/-- Step 6 of R211 for one access: it translates, or is held, or goes to the side log (`plain`; R240, R243). An access
that has its translation keeps it. -/
def State.placeAccess (s : State) (core launch : Nat) (slot : Option (Nat × Nat)) (plain : Bool) (a : Access) : State × Access :=
  if a.tr.isSome then (s, a) else
  let s1 := s.noteLook core launch slot (s.look core launch slot a.va)
  match s.place core launch slot a.va plain with
  | .go t => (s1, { a with st := .waiting, tr := some t })
  | .hold => (s1.requestMap core launch a.va slot, { a with st := .held, tr := none })
  | .log _ _ => (s1.requestMap core launch a.va slot, { a with st := .waiting, tr := none })

/-- Number the accesses of a new operation and place each. -/
def placeAll (core launch : Nat) (slot : Nat → Option (Nat × Nat)) (plain : Bool) : List Access → State → State × List Access
  | [], s => (s, [])
  | a :: rest, s =>
    let (s1, b) := s.placeAccess core launch (slot a.thread) plain { a with id := s.nextId }
    let (s2, bs) := placeAll core launch slot plain rest { s1 with nextId := s1.nextId + 1 }
    (s2, b :: bs)

/-- Start an operation whose accesses translate: the widest scope of its pages decides its release (R438). -/
def State.startMem (s : State) (l : Lane) (o : Op) (plain : Bool) (accs : List Access) : State :=
  let slot := fun (t : Nat) => (s.team? l.launch l.team).map (fun x => (groupSlot x l.gnum, t))
  let (s1, bs) := placeAll l.core l.launch slot plain accs { s with nextId := s.nextId + 1 }
  let wide := bs.any (fun a => match a.tr with
    | some t => isIsland t.leaf
    | none => true)
  let s2 := { s1 with ops := s1.ops ++ [{ o with accs := bs, island := wide, relDone := !o.rel, acqDone := !o.acq }] }
  s2.admitStores l.launch l.team l.gnum

/-- The accesses of the executing threads, from each thread's view. -/
def accessesOf (s : State) (l : Lane) (g : Group) (u : Bool) (f : Thr → Access) : List Access :=
  (l.execThreads u).map (fun t => { f (thr s l g t) with thread := t })

/-- Number accesses from n on. -/
def numbered (n : Nat) (accs : List Access) : List Access := accs.zipIdx.map (fun x => { x.1 with id := n + x.2 })

/-! ### LD, ST, PREF, PQRY -/

/-- LD and LD.span (R213, R214). -/
def loadWord (i : Instr) (d a : BitVec 7) (t : BitVec 4) (u : Bool) (kind : OpKind) (acq nc : Bool) (s : State) : Out :=
  runWord i (dataChecks u a (memSize t) .load []) (fun s l g =>
    s.startMem l { l.start s kind u with dst := dstOf g d (tySize t), acq := acq, nc := nc } false
      (accessesOf s l g u (fun e => { id := 0, thread := 0, va := e.adr a, len := memSize t }))) s

/-- LD (R213). -/
def execLd (d a : BitVec 7) (o : BitVec 2) (t : BitVec 4) (u : Bool) (s : State) : Out :=
  loadWord (.ld d a o t u) d a t u (.load t.toNat) (decide (o = 1)) (decide (o = 2)) s

/-- LD.span (R214). -/
def execLdSpan (d a : BitVec 7) (k : BitVec 3) (t : BitVec 4) (u : Bool) (s : State) : Out :=
  loadWord (.ldSpan d a k t u) d a t u (.span t.toNat k.toNat) false false s

/-- ST (R215). -/
def execSt (d a : BitVec 7) (r : Bool) (t : BitVec 4) (u : Bool) (s : State) : Out :=
  runWord (.st d a r t u) (dataChecks u a (memSize t) .store []) (fun s l g =>
    s.startMem l { l.start s (.store t.toNat) u with srcs := srcOf g d (tySize t) ++ srcOf g a 2, rel := r } (!r)
      (accessesOf s l g u (fun e =>
        { id := 0, thread := 0, va := e.adr a, len := memSize t, data := storeBytes t (e.z.typed t d) }))) s

/-- An address that PREF drops: it would fail R211, or its page is not present (R217). One whose page is in transition
holds the group instead (R240). -/
def Thr.prefDrops (e : Thr) (va : Nat) : Bool :=
  decide (2 ^ 57 ≤ va) ||
    match e.look va with
    | .absent _ _ _ _ _ => true
    | .moving _ => false
    | .present t => (e.present va).isNone || (e.s.pageFault t .load va (dieOfCore e.l.core)).isSome

/-- The page of an address is in transition, which holds every access to it (R240). -/
def Thr.moving (e : Thr) (va : Nat) : Bool := match e.look va with
  | .moving _ => decide (va < 2 ^ 57)
  | _ => false

/-- The first bytes of the 2^k grains from the grain of va, to the end of its 4 KiB frame (R217). -/
def prefGrains (t : Tr) (va k : Nat) : List Nat :=
  let g := grainOf t.leaf
  let first := va / g
  (List.range (min (2 ^ k) (4096 / g - va % 4096 / g))).map (fun i => (first + i) * g)

/-- PREF.rind of one address: a fill request at the home (R217, R263). -/
def State.prefRind (s : State) (e : Thr) (va k : Nat) : State :=
  match e.present va with
  | none => s
  | some t =>
    if t.scratch || !roomFor s t.home (t.phys va / 4096) (grainOf t.leaf) then s
    else s.requestFill t.home (t.phys va) (grainOf t.leaf) (2 ^ k) false

/-- The accesses of PREF.l1 of one address, one for each whole grain, where R190 permits (R217). -/
def State.prefAccs (s : State) (e : Thr) (va k : Nat) : List Access :=
  match e.present va with
  | none => []
  | some t => if s.cacheable e.l.core t (t.phys va) then
      (prefGrains t va k).map (fun v => ({ id := 0, thread := e.t, va := v, len := grainOf t.leaf } : Access))
    else []

/-- What PREF or CSPAN has to do for threads whose pages are in transition: it holds the group until they are not (R240).
Neither has a flag. -/
def State.holdHint (s : State) (l : Lane) (kind : OpKind) (u : Bool) (accs : List Access) : State :=
  if accs.isEmpty then s
  else
    { s with
      nextId := s.nextId + 1 + accs.length
      ops := s.ops ++ [{ l.start s kind u with
        flag := 15, accs := (accs.zipIdx.map (fun x => { x.1 with id := s.nextId + 1 + x.2, st := .held })) }] }

/-- PREF (R217): level 0 fills the L1 where R190 permits, level 1 the rind. -/
def execPref (x a : BitVec 7) (k : BitVec 3) (v : BitVec 2) (u : Bool) (s : State) : Out :=
  runWord (.pref x a k v u) noOwn (fun s l g =>
    let all := ((l.execThreads u).map (thr s l g)).filter (fun e => decide (e.adr a < 2 ^ 57))
    let es := all.filter (fun e => !e.prefDrops (e.adr a))
    let wait := (es.filter (fun e => e.moving (e.adr a))).map (fun e =>
      ({ id := 0, thread := e.t, va := e.adr a, len := 1, opnd := k.toNat } : Access))
    let now := es.filter (fun e => !e.moving (e.adr a))
    let s0 := all.foldl (fun s e => s.noteLook e.l.core e.l.launch e.slot (e.look (e.adr a))) s
    if v = 0 then
      let accs := now.flatMap (fun e => s.prefAccs e (e.adr a) k.toNat)
      let s1 := if accs.isEmpty then s0 else s0.startMem l { l.start s0 .pref u with flag := 15 } false accs
      s1.holdHint l .pref u wait
    else (now.foldl (fun s e => s.prefRind e (e.adr a) k.toNat) s0).holdHint l .prefRind u wait) s

/-- PQRY (R218): the query is answered when it completes. -/
def execPqry (d a z : BitVec 7) (u : Bool) (s : State) : Out :=
  runWord (.pqry d a z u) noOwn (fun s l g =>
    { s with
      nextId := s.nextId + 1
      ops := s.ops ++ [{ l.start s .pqry u with
        dst := dstOf g d 2
        accs := accessesOf s l g u (fun e => { id := 0, thread := 0, va := e.adr a, len := 8, st := .done }) }] }) s

/-! ### ATOM -/

/-- Words as one number, the first lowest. -/
def numOfWords : List Word → Nat
  | [] => 0
  | w :: ws => w.toNat + 2 ^ 32 * numOfWords ws

/-- The victim core that v[A+2] names (R224). (DEDUCED, log 17) -/
def victimCore (core : Nat) (w : Word) : Nat := core / 256 % 32 * 256 + w.toNat / 128 % 2 * 128 + w.toNat % 128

****************************************

• _ASSIGNED TASK_
Copy each line of the listing that contains the string "execThreads".

• _SOLVED PROBLEM_
  (l.execThreads u).map (fun t => { f (thr s l g t) with thread := t })
    let all := ((l.execThreads u).map (thr s l g)).filter (fun e => decide (e.adr a < 2 ^ 57))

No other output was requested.